◆ Task instructions ◆
Among the records that follow, find the line with "-- ==== Sys2Proof/Machine/Assembler.lean" and the line with "(v / base))". Set down those lines and all lines between them exactly, without adding anything.

◆ Data for processing ◆

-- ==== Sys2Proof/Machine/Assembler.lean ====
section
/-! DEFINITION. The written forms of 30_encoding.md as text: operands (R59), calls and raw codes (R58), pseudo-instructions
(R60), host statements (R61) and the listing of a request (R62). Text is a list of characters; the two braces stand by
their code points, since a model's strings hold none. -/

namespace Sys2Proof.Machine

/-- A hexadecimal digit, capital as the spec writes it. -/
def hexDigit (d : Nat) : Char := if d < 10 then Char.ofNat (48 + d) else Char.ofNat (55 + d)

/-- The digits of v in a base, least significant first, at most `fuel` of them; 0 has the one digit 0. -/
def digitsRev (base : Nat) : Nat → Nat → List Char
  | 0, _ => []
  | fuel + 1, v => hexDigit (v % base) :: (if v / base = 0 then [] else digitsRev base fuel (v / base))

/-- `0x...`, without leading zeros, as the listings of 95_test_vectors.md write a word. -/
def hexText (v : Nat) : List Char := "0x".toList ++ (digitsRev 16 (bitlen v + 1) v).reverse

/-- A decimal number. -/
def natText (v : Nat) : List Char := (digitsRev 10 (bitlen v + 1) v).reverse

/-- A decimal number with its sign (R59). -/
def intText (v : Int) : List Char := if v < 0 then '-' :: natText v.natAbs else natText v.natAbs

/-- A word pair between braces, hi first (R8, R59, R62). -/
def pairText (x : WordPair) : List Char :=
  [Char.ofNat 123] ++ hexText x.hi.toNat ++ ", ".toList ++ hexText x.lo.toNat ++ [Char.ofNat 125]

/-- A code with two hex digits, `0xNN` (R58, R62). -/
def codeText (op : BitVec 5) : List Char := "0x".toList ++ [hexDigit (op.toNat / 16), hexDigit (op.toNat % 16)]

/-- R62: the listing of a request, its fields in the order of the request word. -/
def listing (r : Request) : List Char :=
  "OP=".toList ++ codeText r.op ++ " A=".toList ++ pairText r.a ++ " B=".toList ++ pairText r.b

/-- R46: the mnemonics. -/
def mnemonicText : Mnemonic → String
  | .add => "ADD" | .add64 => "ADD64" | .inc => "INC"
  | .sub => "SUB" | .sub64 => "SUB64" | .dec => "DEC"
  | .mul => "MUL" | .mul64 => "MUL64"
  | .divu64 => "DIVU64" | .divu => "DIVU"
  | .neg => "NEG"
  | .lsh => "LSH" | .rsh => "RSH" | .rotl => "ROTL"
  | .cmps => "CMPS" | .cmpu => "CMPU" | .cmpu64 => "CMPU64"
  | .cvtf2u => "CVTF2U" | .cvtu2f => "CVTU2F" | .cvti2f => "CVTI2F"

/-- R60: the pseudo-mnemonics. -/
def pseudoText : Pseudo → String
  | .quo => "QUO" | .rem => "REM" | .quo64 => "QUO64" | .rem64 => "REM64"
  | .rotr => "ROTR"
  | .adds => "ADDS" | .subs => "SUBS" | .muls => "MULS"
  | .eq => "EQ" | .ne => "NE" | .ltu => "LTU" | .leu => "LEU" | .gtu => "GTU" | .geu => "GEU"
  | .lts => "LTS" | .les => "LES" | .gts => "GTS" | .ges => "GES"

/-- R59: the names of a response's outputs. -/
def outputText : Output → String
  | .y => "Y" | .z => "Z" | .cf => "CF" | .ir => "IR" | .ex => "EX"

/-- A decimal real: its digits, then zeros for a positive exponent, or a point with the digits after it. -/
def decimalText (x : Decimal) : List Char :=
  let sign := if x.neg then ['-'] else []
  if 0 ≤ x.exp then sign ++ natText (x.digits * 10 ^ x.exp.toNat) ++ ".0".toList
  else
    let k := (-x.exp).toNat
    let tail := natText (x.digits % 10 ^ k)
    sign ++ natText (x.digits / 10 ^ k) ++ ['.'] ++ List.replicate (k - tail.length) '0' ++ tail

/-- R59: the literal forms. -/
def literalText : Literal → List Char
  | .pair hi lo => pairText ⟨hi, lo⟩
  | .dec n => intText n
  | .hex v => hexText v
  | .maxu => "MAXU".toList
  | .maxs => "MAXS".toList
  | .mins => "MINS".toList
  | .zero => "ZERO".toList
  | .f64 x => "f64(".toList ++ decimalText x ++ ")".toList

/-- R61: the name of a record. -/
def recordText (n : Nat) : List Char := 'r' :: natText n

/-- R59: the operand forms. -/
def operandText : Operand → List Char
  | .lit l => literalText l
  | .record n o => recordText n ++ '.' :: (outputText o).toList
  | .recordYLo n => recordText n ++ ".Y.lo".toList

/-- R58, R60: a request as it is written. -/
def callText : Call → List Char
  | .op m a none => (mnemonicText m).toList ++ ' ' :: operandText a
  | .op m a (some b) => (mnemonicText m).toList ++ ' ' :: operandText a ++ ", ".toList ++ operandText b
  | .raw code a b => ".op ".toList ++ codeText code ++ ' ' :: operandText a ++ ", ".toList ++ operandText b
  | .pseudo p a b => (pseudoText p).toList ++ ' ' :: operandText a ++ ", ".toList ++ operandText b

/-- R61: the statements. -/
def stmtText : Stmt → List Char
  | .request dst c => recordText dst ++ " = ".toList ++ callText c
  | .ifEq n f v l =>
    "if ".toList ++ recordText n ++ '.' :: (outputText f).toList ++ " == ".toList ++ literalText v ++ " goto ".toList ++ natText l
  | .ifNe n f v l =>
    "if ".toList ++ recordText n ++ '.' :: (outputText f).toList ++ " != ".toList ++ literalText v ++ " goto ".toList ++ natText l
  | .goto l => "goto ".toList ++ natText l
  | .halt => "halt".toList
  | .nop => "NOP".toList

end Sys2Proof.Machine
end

* * *

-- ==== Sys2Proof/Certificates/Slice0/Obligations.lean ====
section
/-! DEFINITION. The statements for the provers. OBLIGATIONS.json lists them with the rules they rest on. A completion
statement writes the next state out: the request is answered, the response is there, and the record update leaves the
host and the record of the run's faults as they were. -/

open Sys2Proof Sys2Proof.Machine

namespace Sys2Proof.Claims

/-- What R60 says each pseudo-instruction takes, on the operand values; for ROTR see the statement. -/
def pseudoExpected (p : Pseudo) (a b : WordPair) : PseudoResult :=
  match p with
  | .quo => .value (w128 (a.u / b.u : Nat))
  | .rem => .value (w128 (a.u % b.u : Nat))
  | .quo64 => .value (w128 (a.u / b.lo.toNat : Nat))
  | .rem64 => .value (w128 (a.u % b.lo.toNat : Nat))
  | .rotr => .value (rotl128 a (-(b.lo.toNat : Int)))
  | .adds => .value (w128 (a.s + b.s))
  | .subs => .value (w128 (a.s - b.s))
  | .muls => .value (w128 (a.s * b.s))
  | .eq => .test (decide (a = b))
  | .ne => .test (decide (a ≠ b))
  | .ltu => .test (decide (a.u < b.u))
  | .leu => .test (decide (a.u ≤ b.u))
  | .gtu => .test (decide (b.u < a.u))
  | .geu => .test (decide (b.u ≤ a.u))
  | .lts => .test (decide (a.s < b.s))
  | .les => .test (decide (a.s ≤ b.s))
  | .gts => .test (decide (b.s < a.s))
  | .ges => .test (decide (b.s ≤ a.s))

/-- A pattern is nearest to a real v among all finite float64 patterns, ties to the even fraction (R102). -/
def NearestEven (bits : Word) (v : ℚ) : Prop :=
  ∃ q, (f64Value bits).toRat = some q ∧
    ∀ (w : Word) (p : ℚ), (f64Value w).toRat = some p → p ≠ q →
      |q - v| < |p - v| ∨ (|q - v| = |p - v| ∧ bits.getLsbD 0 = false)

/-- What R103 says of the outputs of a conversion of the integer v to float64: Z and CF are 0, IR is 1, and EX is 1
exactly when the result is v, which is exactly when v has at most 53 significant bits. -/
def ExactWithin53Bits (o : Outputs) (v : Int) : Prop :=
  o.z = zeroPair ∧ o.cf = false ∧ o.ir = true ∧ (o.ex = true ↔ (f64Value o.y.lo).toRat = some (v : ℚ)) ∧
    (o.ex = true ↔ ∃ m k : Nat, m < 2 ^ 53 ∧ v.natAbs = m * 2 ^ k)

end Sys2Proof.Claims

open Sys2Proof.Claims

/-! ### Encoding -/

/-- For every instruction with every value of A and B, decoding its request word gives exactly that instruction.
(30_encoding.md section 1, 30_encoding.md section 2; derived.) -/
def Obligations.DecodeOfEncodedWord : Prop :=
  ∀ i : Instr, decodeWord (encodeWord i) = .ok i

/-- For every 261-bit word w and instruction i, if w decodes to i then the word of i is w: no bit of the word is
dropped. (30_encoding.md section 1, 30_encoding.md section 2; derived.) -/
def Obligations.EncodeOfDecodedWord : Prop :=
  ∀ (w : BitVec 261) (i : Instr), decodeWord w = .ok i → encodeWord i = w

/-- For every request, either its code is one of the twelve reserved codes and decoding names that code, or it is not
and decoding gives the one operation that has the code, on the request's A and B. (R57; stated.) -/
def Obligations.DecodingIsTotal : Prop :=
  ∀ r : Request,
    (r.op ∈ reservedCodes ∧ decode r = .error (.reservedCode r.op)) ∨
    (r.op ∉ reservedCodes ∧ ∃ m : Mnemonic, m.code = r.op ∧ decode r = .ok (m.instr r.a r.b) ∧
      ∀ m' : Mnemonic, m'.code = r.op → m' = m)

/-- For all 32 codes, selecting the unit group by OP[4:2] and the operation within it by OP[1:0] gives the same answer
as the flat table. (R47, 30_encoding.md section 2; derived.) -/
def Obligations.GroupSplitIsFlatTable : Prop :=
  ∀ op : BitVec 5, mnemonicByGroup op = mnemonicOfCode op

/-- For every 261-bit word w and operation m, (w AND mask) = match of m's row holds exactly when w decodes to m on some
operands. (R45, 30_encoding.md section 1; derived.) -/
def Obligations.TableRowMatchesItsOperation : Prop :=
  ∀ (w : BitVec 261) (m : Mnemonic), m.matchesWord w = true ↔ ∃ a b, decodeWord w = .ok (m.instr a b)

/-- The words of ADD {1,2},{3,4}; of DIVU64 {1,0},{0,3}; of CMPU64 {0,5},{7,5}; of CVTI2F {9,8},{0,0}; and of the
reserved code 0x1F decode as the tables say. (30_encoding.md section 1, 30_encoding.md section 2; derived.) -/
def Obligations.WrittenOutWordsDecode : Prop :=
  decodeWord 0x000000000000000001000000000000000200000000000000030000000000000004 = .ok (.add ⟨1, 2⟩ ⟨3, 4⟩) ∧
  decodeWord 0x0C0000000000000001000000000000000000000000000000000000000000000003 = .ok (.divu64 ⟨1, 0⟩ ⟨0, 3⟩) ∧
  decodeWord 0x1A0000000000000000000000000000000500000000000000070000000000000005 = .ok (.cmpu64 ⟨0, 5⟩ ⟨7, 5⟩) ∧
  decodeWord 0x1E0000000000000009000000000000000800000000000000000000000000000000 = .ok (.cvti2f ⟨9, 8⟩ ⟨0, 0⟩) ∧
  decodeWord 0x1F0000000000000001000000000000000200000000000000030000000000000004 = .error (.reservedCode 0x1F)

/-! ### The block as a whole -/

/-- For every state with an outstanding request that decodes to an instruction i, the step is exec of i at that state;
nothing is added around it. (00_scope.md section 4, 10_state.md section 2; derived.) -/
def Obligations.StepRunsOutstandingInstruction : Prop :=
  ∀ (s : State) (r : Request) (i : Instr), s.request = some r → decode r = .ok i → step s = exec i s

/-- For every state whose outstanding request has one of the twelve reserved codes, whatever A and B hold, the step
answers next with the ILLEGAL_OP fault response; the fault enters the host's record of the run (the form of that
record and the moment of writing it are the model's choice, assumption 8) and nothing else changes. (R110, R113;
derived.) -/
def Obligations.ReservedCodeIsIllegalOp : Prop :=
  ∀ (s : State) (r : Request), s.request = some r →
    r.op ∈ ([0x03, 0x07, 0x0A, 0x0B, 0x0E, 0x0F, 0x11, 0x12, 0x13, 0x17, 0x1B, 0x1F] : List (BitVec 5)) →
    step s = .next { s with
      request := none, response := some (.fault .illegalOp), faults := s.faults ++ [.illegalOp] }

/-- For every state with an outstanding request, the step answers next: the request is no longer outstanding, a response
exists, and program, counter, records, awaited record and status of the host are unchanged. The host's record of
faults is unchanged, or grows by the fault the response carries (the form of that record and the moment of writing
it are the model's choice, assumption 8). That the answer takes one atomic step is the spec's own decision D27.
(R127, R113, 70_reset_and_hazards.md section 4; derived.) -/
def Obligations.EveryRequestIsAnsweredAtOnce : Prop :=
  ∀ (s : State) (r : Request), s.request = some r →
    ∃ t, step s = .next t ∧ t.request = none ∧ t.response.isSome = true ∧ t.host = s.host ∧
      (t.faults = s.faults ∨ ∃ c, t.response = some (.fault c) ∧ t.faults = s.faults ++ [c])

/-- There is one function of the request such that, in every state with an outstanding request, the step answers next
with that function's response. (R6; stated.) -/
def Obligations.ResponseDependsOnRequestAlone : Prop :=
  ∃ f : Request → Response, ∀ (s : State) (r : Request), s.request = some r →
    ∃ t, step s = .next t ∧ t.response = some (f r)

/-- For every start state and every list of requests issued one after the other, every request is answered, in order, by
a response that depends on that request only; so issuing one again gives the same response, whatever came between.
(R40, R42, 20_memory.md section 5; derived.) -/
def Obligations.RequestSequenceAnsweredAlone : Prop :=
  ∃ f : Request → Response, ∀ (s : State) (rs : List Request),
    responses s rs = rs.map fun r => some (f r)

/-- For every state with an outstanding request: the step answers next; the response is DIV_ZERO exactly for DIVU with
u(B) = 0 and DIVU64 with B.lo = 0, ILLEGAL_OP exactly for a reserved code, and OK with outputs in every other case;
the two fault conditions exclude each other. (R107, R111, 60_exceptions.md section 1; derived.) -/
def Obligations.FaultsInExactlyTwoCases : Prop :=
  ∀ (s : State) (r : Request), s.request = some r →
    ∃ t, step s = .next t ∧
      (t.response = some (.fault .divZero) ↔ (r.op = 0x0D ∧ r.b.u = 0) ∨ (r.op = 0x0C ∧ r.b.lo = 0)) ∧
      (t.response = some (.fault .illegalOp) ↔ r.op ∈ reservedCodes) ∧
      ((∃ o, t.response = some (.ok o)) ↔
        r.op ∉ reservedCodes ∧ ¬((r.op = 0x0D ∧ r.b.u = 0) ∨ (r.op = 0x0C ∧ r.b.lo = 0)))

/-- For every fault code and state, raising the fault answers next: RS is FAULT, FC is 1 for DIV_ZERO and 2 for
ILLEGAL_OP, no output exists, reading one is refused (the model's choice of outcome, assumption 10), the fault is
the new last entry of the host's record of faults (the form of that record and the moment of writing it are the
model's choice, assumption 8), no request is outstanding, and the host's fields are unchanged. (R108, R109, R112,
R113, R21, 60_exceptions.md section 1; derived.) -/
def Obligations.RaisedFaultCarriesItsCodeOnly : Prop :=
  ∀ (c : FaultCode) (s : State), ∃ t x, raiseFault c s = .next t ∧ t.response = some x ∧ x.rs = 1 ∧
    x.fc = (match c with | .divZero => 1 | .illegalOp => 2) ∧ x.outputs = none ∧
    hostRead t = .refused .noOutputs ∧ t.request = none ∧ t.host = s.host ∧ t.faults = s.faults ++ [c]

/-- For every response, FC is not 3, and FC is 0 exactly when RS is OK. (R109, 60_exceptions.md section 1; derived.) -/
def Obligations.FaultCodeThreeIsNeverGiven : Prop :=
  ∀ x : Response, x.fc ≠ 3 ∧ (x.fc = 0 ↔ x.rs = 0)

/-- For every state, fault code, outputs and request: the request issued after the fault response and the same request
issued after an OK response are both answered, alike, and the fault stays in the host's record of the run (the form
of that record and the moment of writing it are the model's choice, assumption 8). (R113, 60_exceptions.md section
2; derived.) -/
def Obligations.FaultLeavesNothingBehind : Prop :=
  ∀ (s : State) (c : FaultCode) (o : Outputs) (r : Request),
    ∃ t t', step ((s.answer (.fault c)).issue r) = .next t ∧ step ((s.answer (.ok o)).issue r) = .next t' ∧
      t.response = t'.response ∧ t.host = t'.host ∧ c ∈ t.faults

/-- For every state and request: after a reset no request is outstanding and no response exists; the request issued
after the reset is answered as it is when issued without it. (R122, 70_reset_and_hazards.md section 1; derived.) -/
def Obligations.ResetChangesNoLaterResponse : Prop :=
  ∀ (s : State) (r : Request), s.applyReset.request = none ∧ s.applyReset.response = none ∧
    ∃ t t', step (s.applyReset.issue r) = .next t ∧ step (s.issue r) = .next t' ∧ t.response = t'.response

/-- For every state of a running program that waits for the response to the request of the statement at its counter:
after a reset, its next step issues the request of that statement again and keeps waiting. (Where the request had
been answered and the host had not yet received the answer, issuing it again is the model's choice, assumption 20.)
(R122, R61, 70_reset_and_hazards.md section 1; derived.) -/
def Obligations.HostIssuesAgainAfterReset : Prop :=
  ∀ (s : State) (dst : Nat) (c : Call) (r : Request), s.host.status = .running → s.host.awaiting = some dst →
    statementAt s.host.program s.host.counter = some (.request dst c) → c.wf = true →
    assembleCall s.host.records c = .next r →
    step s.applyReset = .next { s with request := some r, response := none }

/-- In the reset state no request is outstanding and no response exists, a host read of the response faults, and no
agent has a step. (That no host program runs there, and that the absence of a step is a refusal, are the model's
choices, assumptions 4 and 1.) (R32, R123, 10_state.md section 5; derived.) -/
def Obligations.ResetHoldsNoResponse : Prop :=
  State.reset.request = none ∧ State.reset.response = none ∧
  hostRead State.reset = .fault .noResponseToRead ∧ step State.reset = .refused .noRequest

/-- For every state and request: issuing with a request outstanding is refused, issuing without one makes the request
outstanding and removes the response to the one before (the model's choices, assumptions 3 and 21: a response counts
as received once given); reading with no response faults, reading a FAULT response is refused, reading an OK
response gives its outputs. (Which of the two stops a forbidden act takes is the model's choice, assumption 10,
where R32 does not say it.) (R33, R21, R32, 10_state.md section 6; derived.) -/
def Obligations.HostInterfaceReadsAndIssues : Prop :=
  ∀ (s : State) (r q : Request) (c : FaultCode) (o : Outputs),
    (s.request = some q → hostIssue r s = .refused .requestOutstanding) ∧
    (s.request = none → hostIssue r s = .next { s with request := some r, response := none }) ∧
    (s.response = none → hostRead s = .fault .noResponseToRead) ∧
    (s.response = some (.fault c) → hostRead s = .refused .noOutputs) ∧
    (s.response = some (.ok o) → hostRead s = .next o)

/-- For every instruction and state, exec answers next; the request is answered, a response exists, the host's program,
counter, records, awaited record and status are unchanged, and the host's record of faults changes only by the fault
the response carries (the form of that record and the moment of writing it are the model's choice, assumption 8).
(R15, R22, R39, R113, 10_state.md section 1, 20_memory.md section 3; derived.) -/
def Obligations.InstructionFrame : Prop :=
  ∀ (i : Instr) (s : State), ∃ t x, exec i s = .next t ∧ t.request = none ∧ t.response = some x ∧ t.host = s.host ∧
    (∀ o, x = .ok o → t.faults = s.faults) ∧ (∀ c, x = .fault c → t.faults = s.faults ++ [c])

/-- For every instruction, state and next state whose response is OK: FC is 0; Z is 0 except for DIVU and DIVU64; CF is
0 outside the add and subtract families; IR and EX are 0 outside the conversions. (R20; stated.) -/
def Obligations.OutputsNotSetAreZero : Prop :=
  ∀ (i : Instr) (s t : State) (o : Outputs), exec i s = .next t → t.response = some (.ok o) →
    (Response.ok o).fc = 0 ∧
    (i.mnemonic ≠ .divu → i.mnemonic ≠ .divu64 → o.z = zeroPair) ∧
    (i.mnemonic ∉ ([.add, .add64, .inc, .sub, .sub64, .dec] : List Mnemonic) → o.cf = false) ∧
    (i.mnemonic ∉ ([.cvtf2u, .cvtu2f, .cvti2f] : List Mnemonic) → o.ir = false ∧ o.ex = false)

==

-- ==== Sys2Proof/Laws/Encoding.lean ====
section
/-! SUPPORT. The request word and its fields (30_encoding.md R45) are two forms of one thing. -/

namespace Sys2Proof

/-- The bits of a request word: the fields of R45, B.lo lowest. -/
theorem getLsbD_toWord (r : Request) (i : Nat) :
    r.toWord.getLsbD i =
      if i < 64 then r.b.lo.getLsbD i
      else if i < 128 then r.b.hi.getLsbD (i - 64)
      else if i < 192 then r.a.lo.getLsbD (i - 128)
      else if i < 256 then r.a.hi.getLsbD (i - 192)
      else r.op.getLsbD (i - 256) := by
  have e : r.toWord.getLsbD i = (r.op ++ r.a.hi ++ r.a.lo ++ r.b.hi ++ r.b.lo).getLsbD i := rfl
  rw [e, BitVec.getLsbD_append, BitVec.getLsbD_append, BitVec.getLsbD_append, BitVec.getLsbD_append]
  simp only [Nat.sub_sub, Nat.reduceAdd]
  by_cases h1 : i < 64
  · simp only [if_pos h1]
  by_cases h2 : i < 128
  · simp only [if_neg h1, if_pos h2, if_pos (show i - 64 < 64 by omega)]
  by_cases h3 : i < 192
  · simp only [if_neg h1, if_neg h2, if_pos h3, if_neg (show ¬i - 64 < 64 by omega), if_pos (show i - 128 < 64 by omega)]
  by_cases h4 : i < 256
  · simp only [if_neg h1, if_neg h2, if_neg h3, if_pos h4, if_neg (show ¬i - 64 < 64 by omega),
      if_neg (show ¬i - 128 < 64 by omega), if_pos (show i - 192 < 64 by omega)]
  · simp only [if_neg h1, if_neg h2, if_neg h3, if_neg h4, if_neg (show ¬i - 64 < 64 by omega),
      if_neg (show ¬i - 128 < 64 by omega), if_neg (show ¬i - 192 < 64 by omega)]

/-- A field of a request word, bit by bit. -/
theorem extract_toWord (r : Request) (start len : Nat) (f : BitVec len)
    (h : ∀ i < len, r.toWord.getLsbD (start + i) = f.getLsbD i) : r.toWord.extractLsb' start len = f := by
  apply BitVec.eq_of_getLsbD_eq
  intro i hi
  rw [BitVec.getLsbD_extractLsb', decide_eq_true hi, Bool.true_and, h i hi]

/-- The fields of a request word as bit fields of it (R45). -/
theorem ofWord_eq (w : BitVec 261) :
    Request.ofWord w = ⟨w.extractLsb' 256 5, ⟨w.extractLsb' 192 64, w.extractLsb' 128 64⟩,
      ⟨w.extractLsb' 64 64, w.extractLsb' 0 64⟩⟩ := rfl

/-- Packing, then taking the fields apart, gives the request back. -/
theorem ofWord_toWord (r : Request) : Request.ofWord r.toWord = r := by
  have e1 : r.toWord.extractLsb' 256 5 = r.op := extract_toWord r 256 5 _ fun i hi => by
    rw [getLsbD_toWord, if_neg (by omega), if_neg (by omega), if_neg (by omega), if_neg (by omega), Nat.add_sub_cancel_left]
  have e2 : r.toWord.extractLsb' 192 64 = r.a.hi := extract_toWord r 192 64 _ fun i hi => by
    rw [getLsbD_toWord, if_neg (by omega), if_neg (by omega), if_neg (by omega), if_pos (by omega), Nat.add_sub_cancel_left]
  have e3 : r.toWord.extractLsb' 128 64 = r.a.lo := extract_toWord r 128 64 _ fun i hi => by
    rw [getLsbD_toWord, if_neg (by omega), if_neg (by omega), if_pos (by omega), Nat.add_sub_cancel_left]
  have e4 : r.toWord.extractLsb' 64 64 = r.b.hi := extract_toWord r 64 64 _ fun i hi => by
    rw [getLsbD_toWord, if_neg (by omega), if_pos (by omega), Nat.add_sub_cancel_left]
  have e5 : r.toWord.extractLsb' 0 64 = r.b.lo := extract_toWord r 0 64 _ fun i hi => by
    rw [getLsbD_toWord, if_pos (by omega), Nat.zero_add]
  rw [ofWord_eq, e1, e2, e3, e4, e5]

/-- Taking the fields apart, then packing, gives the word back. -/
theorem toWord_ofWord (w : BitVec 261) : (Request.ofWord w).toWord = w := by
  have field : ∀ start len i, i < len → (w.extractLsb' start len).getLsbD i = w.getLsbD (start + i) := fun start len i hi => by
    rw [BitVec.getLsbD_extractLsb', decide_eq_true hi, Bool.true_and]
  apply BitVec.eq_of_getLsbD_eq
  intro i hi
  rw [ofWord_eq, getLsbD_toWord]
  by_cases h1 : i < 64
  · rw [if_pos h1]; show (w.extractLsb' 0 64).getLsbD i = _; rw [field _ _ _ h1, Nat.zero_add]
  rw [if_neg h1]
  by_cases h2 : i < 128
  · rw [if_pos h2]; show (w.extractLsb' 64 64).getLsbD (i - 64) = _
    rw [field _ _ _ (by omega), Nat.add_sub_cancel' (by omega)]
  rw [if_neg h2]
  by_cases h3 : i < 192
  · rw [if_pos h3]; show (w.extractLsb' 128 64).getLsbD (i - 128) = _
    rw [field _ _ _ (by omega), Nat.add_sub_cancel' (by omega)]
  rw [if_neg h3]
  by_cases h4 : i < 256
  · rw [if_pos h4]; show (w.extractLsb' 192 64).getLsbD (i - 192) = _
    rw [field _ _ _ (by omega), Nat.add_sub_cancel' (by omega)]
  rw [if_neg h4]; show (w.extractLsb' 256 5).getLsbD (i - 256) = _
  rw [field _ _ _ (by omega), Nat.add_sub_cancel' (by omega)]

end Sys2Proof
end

◆ Solution below ◆
-- ==== Sys2Proof/Machine/Assembler.lean ====
section
/-! DEFINITION. The written forms of 30_encoding.md as text: operands (R59), calls and raw codes (R58), pseudo-instructions
(R60), host statements (R61) and the listing of a request (R62). Text is a list of characters; the two braces stand by
their code points, since a model's strings hold none. -/

namespace Sys2Proof.Machine

/-- A hexadecimal digit, capital as the spec writes it. -/
def hexDigit (d : Nat) : Char := if d < 10 then Char.ofNat (48 + d) else Char.ofNat (55 + d)

/-- The digits of v in a base, least significant first, at most `fuel` of them; 0 has the one digit 0. -/
def digitsRev (base : Nat) : Nat → Nat → List Char
  | 0, _ => []
  | fuel + 1, v => hexDigit (v % base) :: (if v / base = 0 then [] else digitsRev base fuel (v / base))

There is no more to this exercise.